The rifle used a conical-cylindrical soft lead bullet, slightly smaller than the barrel bore, with three exterior grease-filled grooves and a conical hollow in its base. When fired, the expanding gas forcibly pushed on the base of the bullet, deforming it to engage the rifling. This provided spin for accuracy, a better seal for consistent velocity and longer range, and cleaning of barrel detritus.
Before this innovation, the smoothbore musket commonly using the buck and ball was the only practical field weapon. Rifled muskets had been in use since the Renaissance, but they required hammering projectiles with a ramrod and mallet into the bore of the barrel, and also created considerable cleaning problems. The short-lived "carabine à tige" system used a pin at the bottom of the barrel which deformed the bullet against the wall of the barrel when the bullet was pushed to the bottom. This system was very problematic for cleaning, especially with the black powders of the period.
The Minié rifle used a percussion lock and weighed 10 lb 9 oz (4.8 kg). Having a reasonable accuracy up to 600 yards (550 metres), it was equipped with sights for effective aiming. The hollow-based bullet was of .702 inch (17.8 mm) calibre, and weighed 500 grains (32.4 g). It could penetrate 4 inches (10 cm) of soft pine at 1,000 yards (918 m).
A test in Vincennes in 1849 demonstrated that at 15 yards the bullet was able to penetrate two boards of poplar wood, each two-thirds of an inch thick and separated by 20 inches. Soldiers of the time spread rumors that at 1,200 yards the bullet could penetrate a soldier and his knapsack and still kill anyone standing behind him, even killing every person in a line of 15.
The Minié rifle saw limited distribution in the Crimean War and similar rifles using Minié bullets (such as the Pattern 1853 Enfield, the Springfield Model 1861 and the Lorenz rifle) were the dominant infantry weapons in the American Civil War. The large-caliber, easily deformed conical lead bullets, ranging in diameter from .54 to .58 inches (14-18mm), combined with the high-speed spin from the rifling, created terrible wounds.
The Pattern 1851 Minié rifle was in use by the British Army from 1851 to 1855. The Minié system was also used extensively by various manufacturers, such as Springfield (the Springfield Model 1861) and Enfield (the Pattern 1853 Enfield).

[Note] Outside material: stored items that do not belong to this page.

-- ==== Sys2Proof/Decode.lean ====
section
/-! DEFINITION. The decoder (spec/30_encoding.md R100 to R151), total on any list of bytes and rejecting by
name in the order of R150, and after it the encoder, written from the same encoding tables. The opcode maps
the decoder reads are those of R140 to R142; the row descriptions the encoder reads are those of
opcode_table.json (R151). -/

namespace Sys2Proof

/-- Why no instruction was decoded. `truncated` says the bytes ended before the instruction did. -/
inductive DecodeError where
  | truncated
  | unknownOpcode (key : OpKey)
  | unsupportedOperandSize (key : OpKey)
  | unsupportedGroupExtension (key : OpKey) (modrm : Byte)
  | unsupportedAddressingForm (key : OpKey) (modrm : Byte)
  deriving DecidableEq, Repr

/-! ### Bytes and fields -/

/-- ModRM bits 7..6 (R110); the scale of a SIB byte (R113). -/
def modField (m : Byte) : BitVec 2 := m.extractLsb' 6 2

/-- ModRM bits 5..3 (R110); the index of a SIB byte (R113). -/
def regField (m : Byte) : Reg := m.extractLsb' 3 3

/-- ModRM bits 2..0 (R110); the base of a SIB byte (R113); the register of a +r opcode (R140). -/
def rmField (m : Byte) : Reg := m.extractLsb' 0 3

/-- A ModRM or SIB byte from its three fields (R110, R113). -/
def joinFields (hi : BitVec 2) (mid lo : Reg) : Byte := (hi ++ mid) ++ lo

/-- Four instruction bytes, little-endian (R77, R130). -/
def word4 (b0 b1 b2 b3 : Byte) : Word := ((b3 ++ b2) ++ b1) ++ b0

/-- The four little-endian bytes of a word (R77). -/
def bytes4 (w : Word) : List Byte :=
  [w.extractLsb' 0 8, w.extractLsb' 8 8, w.extractLsb' 16 8, w.extractLsb' 24 8]

/-- The two little-endian bytes of the low half of a word (R77). -/
def bytes2 (w : Word) : List Byte := [w.extractLsb' 0 8, w.extractLsb' 8 8]

/-- Reads a disp32, id, rel32 or moffs32 field (R117, R130). -/
def take4 : List Byte → Except DecodeError (Word × List Byte)
  | b0 :: b1 :: b2 :: b3 :: rest => .ok (word4 b0 b1 b2 b3, rest)
  | _ => .error .truncated

/-! ### Rows -/

/-- What selects a row after its opcode key (R151, `fields.modrm`). -/
inductive Shape where
  /-- No ModRM byte. -/
  | none
  /-- No ModRM byte; the low three opcode bits name a register. -/
  | plusR
  /-- `/r`. -/
  | reg
  /-- `/r` with mod other than 3 (R123). -/
  | mem
  /-- `/n`. -/
  | ext (n : Reg)
  /-- An x87 memory form `/n` (R142). -/
  | extMem (n : Reg)
  /-- An x87 register form: mod = 3, reg = n, rm = i (R142). -/
  | st (n : Reg)
  /-- An x87 register form given by its whole second byte: mod = 3, reg = n, rm = m (R142). -/
  | fixed (n m : Reg)
  deriving DecidableEq, Repr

Minié rifles were also used extensively in the Boshin War (1868-1869) in Japan, where they had an important role in tipping the balance against the Tokugawa forces in encounters such as the Battle of Toba-Fushimi.

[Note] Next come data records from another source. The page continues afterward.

-- ==== Sys2Proof/Laws/Memory.lean ====
section
/-! SUPPORT. What the memory operations do, and that each keeps the canonical form. -/

namespace Sys2Proof.Laws

open Sys2Proof.Machine

/-! ### Reading what was written -/

@[simp] theorem read_nil (a : Nat) : Memory.read [] a = 0 := rfl

theorem read_cons (c : Host.Cell) (rest : Memory) (a : Nat) :
    Memory.read (c :: rest) a = if c.1 = a then c.2 else Memory.read rest a := rfl

theorem mem_erase (m : Memory) (a : Nat) (c : Host.Cell) : c ∈ m.erase a ↔ c ∈ m ∧ c.1 ≠ a := by
  simp [Memory.erase]

theorem mem_insert (m : Memory) (a : Nat) (v : Byte) (c : Host.Cell) :
    c ∈ m.insert a v ↔ c = (a, v) ∨ c ∈ m := by
  induction m with
  | nil => simp [Memory.insert]
  | cons d rest ih =>
    unfold Memory.insert
    split
    · simp
    · simp only [List.mem_cons, ih]
      tauto

theorem read_erase (m : Memory) (a b : Nat) :
    (m.erase a).read b = if b = a then 0 else m.read b := by
  induction m with
  | nil => simp [Memory.erase]
  | cons c rest ih =>
    have step : Memory.erase (c :: rest) a = if c.1 = a then Memory.erase rest a else c :: Memory.erase rest a := by
      unfold Memory.erase
      rw [List.filter_cons]
      by_cases h : c.1 = a <;> simp [h]
    rw [step, read_cons]
    by_cases hc : c.1 = a <;> by_cases hb : b = a
    · rw [if_pos hc, ih, if_pos hb, if_pos hb]
    · simp [hc, hb, ih, Ne.symm hb]
    · subst hb; simp [hc, ih, read_cons]
    · simp [hc, hb, ih, read_cons]

theorem read_insert (m : Memory) (a b : Nat) (v : Byte) (h : ∀ c ∈ m, c.1 ≠ a) :
    (m.insert a v).read b = if b = a then v else m.read b := by
  induction m with
  | nil =>
    by_cases hb : b = a
    · simp [Memory.insert, read_cons, hb]
    · simp [Memory.insert, read_cons, hb, Ne.symm hb]
  | cons c rest ih =>
    have hc : c.1 ≠ a := h c (by simp)
    have ih := ih fun d hd => h d (by simp [hd])
    unfold Memory.insert
    split
    · by_cases hb : b = a
      · simp [read_cons, hb]
      · simp [read_cons, hb, Ne.symm hb]
    · by_cases hb : b = a
      · subst hb; simp [read_cons, ih, hc]
      · simp [read_cons, ih, hb]

/-- A byte stored at `a` is read there, and every other byte reads as before, in any memory. -/
theorem read_write (m : Memory) (a b : Nat) (v : Byte) :
    (m.write a v).read b = if b = a then v else m.read b := by
  unfold Memory.write
  split
  · rename_i hv
    rw [read_erase, hv]
  · rw [read_insert _ _ _ _ fun c hc => ((mem_erase m a c).1 hc).2, read_erase]
    split <;> rfl

@[simp] theorem read_write_self (m : Memory) (a : Nat) (v : Byte) : (m.write a v).read a = v := by
  simp [read_write]

theorem read_write_other (m : Memory) {a b : Nat} (v : Byte) (h : b ≠ a) :
    (m.write a v).read b = m.read b := by
  simp [read_write, h]

/-- `writeLE` writes its bytes, least significant first (R74), and nothing else. -/
theorem read_writeLE (n : Nat) : ∀ (m : Memory) (a v b : Nat),
    (m.writeLE a n v).read b =
      if a ≤ b ∧ b < a + n then BitVec.ofNat 8 (v / 256 ^ (b - a)) else m.read b := by
  induction n with
  | zero =>
    intro m a v b
    simp [Memory.writeLE]
  | succ k ih =>
    intro m a v b
    rw [Memory.writeLE, ih]
    by_cases hb : b = a
    · subst hb
      simp
    · rw [read_write_other _ _ hb]
      by_cases hin : a + 1 ≤ b ∧ b < a + 1 + k
      · have h2 : a ≤ b ∧ b < a + (k + 1) := by omega
        have h3 : b - a = (b - (a + 1)) + 1 := by omega
        rw [if_pos hin, if_pos h2, h3, pow_succ, mul_comm, Nat.div_div_eq_div_mul]
      · have h2 : ¬ (a ≤ b ∧ b < a + (k + 1)) := by omega
        rw [if_neg hin, if_neg h2]

/-- What `writeLE` leaves alone. -/
theorem read_writeLE_outside (m : Memory) (a n v b : Nat) (h : b < a ∨ a + n ≤ b) :
    (m.writeLE a n v).read b = m.read b := by
  rw [read_writeLE, if_neg (by omega)]

/-- `readLE` is below `256 ^ n`. -/
theorem readLE_lt (m : Memory) (n : Nat) : ∀ a, m.readLE a n < 256 ^ n := by
  induction n with
  | zero => intro a; simp [Memory.readLE]
  | succ k ih =>
    intro a
    have h1 := (m.read a).isLt
    have h2 := ih (a + 1)
    rw [Memory.readLE, pow_succ]
    omega

/-- `readLE` depends on its bytes alone. -/
theorem readLE_congr (m m' : Memory) (n : Nat) : ∀ a,
    (∀ b, a ≤ b → b < a + n → m.read b = m'.read b) → m.readLE a n = m'.readLE a n := by
  induction n with
  | zero => intro a _; rfl
  | succ k ih =>
    intro a h
    rw [Memory.readLE, Memory.readLE, h a (by omega) (by omega),
      ih (a + 1) fun b h1 h2 => h b (by omega) (by omega)]

/-- What `writeLE` stored is what `readLE` reads (R74). -/
theorem readLE_writeLE_self (n : Nat) : ∀ (m : Memory) (a v : Nat),
    (m.writeLE a n v).readLE a n = v % 256 ^ n := by
  induction n with
  | zero => intro m a v; simp [Memory.readLE, Nat.mod_one]
  | succ k ih =>
    intro m a v
    have hself : (((m.write a (BitVec.ofNat 8 v)).writeLE (a + 1) k (v / 256)).read a) = BitVec.ofNat 8 v := by
      rw [read_writeLE_outside _ _ _ _ _ (by omega), read_write_self]
    have hpow : 256 ^ (k + 1) = 256 * 256 ^ k := by rw [pow_succ, mul_comm]
    rw [Memory.writeLE, Memory.readLE, hself, ih, BitVec.toNat_ofNat, hpow, Nat.mod_mul]

/-- A range away from the stored bytes reads as before. -/
theorem readLE_writeLE_other (m : Memory) (a n v b k : Nat) (h : b + k ≤ a ∨ a + n ≤ b) :
    (m.writeLE a n v).readLE b k = m.readLE b k := by
  apply readLE_congr
  intro c h1 h2
  exact read_writeLE_outside _ _ _ _ _ (by omega)

/-! ### The canonical form -/

theorem erase_wf {m : Memory} (a : Nat) (h : m.wf) : (m.erase a).wf :=
  ⟨h.1.filter _, fun c hc => h.2 c ((mem_erase m a c).1 hc).1⟩

theorem insert_sorted {m : Memory} (a : Nat) (v : Byte) (h : m.Pairwise (fun a b => a.1 < b.1))
    (hne : ∀ c ∈ m, c.1 ≠ a) : (m.insert a v).Pairwise (fun a b => a.1 < b.1) := by
  induction m with
  | nil => simp [Memory.insert]
  | cons c rest ih =>
    rw [List.pairwise_cons] at h
    unfold Memory.insert
    split
    · rename_i hlt
      refine List.pairwise_cons.2 ⟨fun d hd => ?_, List.pairwise_cons.2 h⟩
      rcases List.mem_cons.1 hd with rfl | hd
      · exact hlt
      · exact lt_trans hlt (h.1 d hd)
    · rename_i hlt
      have hc := hne c (by simp)
      refine List.pairwise_cons.2 ⟨fun d hd => ?_, ih h.2 fun d hd => hne d (by simp [hd])⟩
      rcases (mem_insert rest a v d).1 hd with rfl | hd
      · show c.1 < a
        omega
      · exact h.1 d hd

/-- A store keeps the canonical form. -/
theorem write_wf {m : Memory} (a : Nat) (v : Byte) (h : m.wf) : (m.write a v).wf := by
  unfold Memory.write
  split
  · exact erase_wf a h
  · rename_i hv
    have he := erase_wf a h
    refine ⟨insert_sorted a v he.1 fun c hc => ((mem_erase m a c).1 hc).2, fun c hc => ?_⟩
    rcases (mem_insert _ a v c).1 hc with rfl | hc
    · exact hv
    · exact he.2 c hc

theorem writeLE_wf (n : Nat) : ∀ {m : Memory} (a v : Nat), m.wf → (m.writeLE a n v).wf := by
  induction n with
  | zero => intro m a v h; exact h
  | succ k ih => intro m a v h; exact ih _ _ (write_wf _ _ h)

/-- A store inside `[0, size)` lists no address outside it. -/
theorem write_within {m : Memory} {size a : Nat} (v : Byte) (h : m.within size) (ha : a < size) :
    (m.write a v).within size := by
  intro c hc
  unfold Memory.write at hc
  split at hc
  · exact h c ((mem_erase m a c).1 hc).1
  · rcases (mem_insert _ a v c).1 hc with rfl | hc
    · exact ha
    · exact h c ((mem_erase m a c).1 hc).1

theorem writeLE_within (n : Nat) : ∀ {m : Memory} {size a : Nat} (v : Nat), m.within size → a + n ≤ size →
    (m.writeLE a n v).within size := by
  induction n with
  | zero => intro m size a v h _; exact h
  | succ k ih => intro m size a v h ha; exact ih _ (write_within _ h (by omega)) (by omega)

/-- The memory a host handler leaves is canonical and inside `[0, size)`. -/
theorem memory_ok (h : HostImage) (size : Nat) : (h.memory size).wf ∧ (h.memory size).within size := by
  have key : ∀ (l : List Host.Cell) (m : Memory), m.wf ∧ m.within size →
      (l.foldl (fun m c => if c.1 < size then m.write c.1 c.2 else m) m).wf ∧
        Memory.within (l.foldl (fun m c => if c.1 < size then m.write c.1 c.2 else m) m) size := by
    intro l
    induction l with
    | nil => intro m hm; exact hm
    | cons c rest ih =>
      intro m hm
      apply ih
      beta_reduce
      by_cases hc : c.1 < size
      · rw [if_pos hc]
        exact ⟨write_wf c.1 c.2 hm.1, write_within c.2 hm.2 hc⟩
      · rw [if_neg hc]
        exact hm
  exact key _ _ ⟨⟨List.Pairwise.nil, by simp⟩, by simp [Memory.within]⟩

theorem copyBytes_wf (bytes : List Byte) : ∀ {m : Memory} (a : Nat), m.wf → (copyBytes m a bytes).wf := by
  induction bytes with
  | nil => intro m a h; exact h
  | cons b rest ih => intro m a h; exact ih _ (write_wf _ _ h)

theorem copyBytes_within (bytes : List Byte) : ∀ {m : Memory} {size a : Nat}, m.within size →
    a + bytes.length ≤ size → (copyBytes m a bytes).within size := by
  induction bytes with
  | nil => intro m size a h _; exact h
  | cons b rest ih =>
    intro m size a h ha
    rw [List.length_cons] at ha
    exact ih (write_within b h (by omega)) (by omega)

end Sys2Proof.Laws
end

The muzzle-loading Minié rifle became obsolete in 1866 following the defeat of the Austrians, equipped with this type of rifle, against the Prussians, who had the innovative bolt-action Dreyse rifles. In France, the existing Minié rifles were then retooled to accommodate a breech-loading mechanism reminiscent of a snuff box, and became known as Tabatière (snuff-box) rifles. Soon after, the breech-loading Chassepot system was adopted by the French army.